§ **HOW TO COMPLETE THIS TASK**: Using the listing below, print exactly everything from the line with "unfold nanBits" down to the line with "SumIs F rm x y v ∧ v < patterns F := by", both included, and nothing more.

§ **RECORD EXTRACTS**:

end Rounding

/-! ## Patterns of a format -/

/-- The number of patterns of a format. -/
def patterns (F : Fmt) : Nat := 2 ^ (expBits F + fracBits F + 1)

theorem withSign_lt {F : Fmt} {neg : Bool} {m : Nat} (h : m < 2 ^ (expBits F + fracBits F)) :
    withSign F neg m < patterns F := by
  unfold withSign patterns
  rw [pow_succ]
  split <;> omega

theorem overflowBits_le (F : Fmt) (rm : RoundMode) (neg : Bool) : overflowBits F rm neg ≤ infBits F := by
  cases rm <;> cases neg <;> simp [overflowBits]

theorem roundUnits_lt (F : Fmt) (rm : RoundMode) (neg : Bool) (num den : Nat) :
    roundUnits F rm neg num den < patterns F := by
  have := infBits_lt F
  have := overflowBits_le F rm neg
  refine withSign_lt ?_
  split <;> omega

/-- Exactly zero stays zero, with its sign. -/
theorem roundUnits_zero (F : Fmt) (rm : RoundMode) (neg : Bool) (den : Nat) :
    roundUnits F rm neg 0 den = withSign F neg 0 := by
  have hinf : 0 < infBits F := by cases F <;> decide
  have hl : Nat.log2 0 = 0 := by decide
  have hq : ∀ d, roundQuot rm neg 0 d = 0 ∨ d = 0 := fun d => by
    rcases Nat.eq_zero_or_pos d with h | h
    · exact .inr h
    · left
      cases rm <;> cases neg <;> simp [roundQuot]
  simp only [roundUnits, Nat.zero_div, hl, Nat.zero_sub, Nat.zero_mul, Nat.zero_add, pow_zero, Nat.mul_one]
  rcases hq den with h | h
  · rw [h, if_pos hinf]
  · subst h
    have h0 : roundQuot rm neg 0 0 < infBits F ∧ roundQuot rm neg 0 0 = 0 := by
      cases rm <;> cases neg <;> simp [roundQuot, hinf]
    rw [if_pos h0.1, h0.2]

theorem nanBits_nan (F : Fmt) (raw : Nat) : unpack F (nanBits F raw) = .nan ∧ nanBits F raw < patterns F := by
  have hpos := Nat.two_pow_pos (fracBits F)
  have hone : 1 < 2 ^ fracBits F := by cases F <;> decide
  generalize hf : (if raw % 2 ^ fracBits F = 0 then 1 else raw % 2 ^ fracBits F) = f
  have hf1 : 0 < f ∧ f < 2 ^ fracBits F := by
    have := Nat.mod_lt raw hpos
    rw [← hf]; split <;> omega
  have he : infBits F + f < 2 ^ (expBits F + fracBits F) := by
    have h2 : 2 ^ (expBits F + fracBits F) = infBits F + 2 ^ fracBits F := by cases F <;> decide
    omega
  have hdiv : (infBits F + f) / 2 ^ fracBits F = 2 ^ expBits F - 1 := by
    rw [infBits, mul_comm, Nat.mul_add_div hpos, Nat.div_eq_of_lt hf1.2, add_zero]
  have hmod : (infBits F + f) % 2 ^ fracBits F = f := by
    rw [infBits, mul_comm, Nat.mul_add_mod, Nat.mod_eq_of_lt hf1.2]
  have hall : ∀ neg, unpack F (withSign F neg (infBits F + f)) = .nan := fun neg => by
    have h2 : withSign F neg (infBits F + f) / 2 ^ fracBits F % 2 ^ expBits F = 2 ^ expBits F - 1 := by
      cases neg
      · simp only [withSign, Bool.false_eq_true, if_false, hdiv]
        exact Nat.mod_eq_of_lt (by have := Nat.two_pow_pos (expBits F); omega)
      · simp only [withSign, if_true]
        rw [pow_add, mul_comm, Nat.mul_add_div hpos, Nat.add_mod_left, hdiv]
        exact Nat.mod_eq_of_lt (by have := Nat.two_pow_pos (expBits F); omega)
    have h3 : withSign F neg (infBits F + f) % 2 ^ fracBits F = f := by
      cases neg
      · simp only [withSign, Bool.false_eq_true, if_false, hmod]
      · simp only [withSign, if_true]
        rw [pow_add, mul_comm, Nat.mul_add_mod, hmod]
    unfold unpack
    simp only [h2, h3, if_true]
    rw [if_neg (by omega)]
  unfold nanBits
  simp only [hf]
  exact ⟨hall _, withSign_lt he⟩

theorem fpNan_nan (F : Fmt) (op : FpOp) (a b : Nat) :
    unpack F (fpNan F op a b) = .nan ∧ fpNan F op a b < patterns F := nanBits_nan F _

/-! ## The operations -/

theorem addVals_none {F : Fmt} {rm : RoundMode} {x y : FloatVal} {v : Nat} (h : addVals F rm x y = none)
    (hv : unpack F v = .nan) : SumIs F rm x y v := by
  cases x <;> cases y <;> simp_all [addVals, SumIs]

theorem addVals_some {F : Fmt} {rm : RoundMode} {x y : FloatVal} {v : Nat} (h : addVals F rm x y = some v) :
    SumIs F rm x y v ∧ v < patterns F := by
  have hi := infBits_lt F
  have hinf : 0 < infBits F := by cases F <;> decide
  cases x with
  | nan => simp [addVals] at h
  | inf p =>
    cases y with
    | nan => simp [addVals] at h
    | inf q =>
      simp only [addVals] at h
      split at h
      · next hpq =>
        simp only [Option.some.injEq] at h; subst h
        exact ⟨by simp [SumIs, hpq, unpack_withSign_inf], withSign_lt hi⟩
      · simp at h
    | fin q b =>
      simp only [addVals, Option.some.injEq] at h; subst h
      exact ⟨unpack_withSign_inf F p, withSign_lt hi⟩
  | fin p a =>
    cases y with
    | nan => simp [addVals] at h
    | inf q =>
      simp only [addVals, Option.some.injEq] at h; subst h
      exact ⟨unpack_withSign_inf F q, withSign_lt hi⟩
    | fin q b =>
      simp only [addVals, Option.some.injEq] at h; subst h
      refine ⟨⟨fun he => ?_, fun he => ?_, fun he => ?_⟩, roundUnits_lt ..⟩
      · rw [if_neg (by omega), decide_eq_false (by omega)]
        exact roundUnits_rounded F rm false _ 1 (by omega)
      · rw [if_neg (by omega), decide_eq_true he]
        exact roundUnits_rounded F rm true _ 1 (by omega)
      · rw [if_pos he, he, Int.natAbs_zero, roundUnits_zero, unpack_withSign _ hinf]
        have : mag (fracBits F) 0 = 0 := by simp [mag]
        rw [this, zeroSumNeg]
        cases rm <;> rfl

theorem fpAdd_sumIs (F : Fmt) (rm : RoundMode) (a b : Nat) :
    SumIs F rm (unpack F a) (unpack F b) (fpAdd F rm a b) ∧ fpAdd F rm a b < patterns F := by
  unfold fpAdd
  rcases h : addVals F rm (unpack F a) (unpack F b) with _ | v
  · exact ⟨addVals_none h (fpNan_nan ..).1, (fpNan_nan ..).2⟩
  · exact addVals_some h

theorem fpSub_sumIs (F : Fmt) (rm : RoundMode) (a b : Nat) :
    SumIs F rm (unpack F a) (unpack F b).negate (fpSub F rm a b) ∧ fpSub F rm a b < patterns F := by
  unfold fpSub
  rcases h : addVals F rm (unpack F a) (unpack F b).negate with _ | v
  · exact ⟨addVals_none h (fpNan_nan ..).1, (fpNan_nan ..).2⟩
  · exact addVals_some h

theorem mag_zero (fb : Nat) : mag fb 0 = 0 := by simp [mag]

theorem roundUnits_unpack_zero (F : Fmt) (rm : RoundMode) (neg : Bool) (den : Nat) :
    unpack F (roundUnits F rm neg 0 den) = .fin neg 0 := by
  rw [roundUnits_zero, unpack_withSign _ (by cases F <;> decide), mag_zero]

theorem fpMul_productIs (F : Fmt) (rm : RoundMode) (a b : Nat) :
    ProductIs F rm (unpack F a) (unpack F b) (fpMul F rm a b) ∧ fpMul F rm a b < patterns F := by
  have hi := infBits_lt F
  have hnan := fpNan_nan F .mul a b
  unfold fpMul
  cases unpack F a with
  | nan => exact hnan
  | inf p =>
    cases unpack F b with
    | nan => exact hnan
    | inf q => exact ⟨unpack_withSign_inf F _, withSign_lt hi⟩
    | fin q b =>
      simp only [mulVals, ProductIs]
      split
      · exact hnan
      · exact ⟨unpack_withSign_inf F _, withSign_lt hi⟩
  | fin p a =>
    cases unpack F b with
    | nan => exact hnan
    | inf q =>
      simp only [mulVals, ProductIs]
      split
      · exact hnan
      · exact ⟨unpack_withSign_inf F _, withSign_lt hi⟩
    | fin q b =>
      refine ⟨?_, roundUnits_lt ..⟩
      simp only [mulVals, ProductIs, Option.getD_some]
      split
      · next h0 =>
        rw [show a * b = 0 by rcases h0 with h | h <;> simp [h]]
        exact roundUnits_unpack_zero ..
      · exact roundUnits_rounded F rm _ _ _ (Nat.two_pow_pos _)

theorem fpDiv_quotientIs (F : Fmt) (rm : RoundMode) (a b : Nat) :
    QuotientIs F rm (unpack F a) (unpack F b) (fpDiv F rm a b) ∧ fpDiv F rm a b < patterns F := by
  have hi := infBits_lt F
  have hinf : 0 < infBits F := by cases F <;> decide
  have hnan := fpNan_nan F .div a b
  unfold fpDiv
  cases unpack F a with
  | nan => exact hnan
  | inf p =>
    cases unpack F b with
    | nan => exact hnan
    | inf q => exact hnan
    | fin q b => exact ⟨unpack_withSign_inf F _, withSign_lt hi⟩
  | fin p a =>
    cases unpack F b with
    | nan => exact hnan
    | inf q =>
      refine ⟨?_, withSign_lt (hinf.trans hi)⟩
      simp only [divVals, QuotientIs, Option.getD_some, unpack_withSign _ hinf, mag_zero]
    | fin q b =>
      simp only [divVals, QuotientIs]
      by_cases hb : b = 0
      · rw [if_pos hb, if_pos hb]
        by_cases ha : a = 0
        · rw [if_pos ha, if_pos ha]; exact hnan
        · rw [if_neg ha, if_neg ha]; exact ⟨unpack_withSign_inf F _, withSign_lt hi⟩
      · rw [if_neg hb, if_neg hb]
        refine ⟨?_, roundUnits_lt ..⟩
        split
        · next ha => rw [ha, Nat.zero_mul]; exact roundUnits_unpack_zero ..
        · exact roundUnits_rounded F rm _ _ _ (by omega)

§ **OUTPUT OF THE EXERCISE**:
  unfold nanBits
  simp only [hf]
  exact ⟨hall _, withSign_lt he⟩

theorem fpNan_nan (F : Fmt) (op : FpOp) (a b : Nat) :
    unpack F (fpNan F op a b) = .nan ∧ fpNan F op a b < patterns F := nanBits_nan F _

/-! ## The operations -/

theorem addVals_none {F : Fmt} {rm : RoundMode} {x y : FloatVal} {v : Nat} (h : addVals F rm x y = none)
    (hv : unpack F v = .nan) : SumIs F rm x y v := by
  cases x <;> cases y <;> simp_all [addVals, SumIs]

theorem addVals_some {F : Fmt} {rm : RoundMode} {x y : FloatVal} {v : Nat} (h : addVals F rm x y = some v) :
    SumIs F rm x y v ∧ v < patterns F := by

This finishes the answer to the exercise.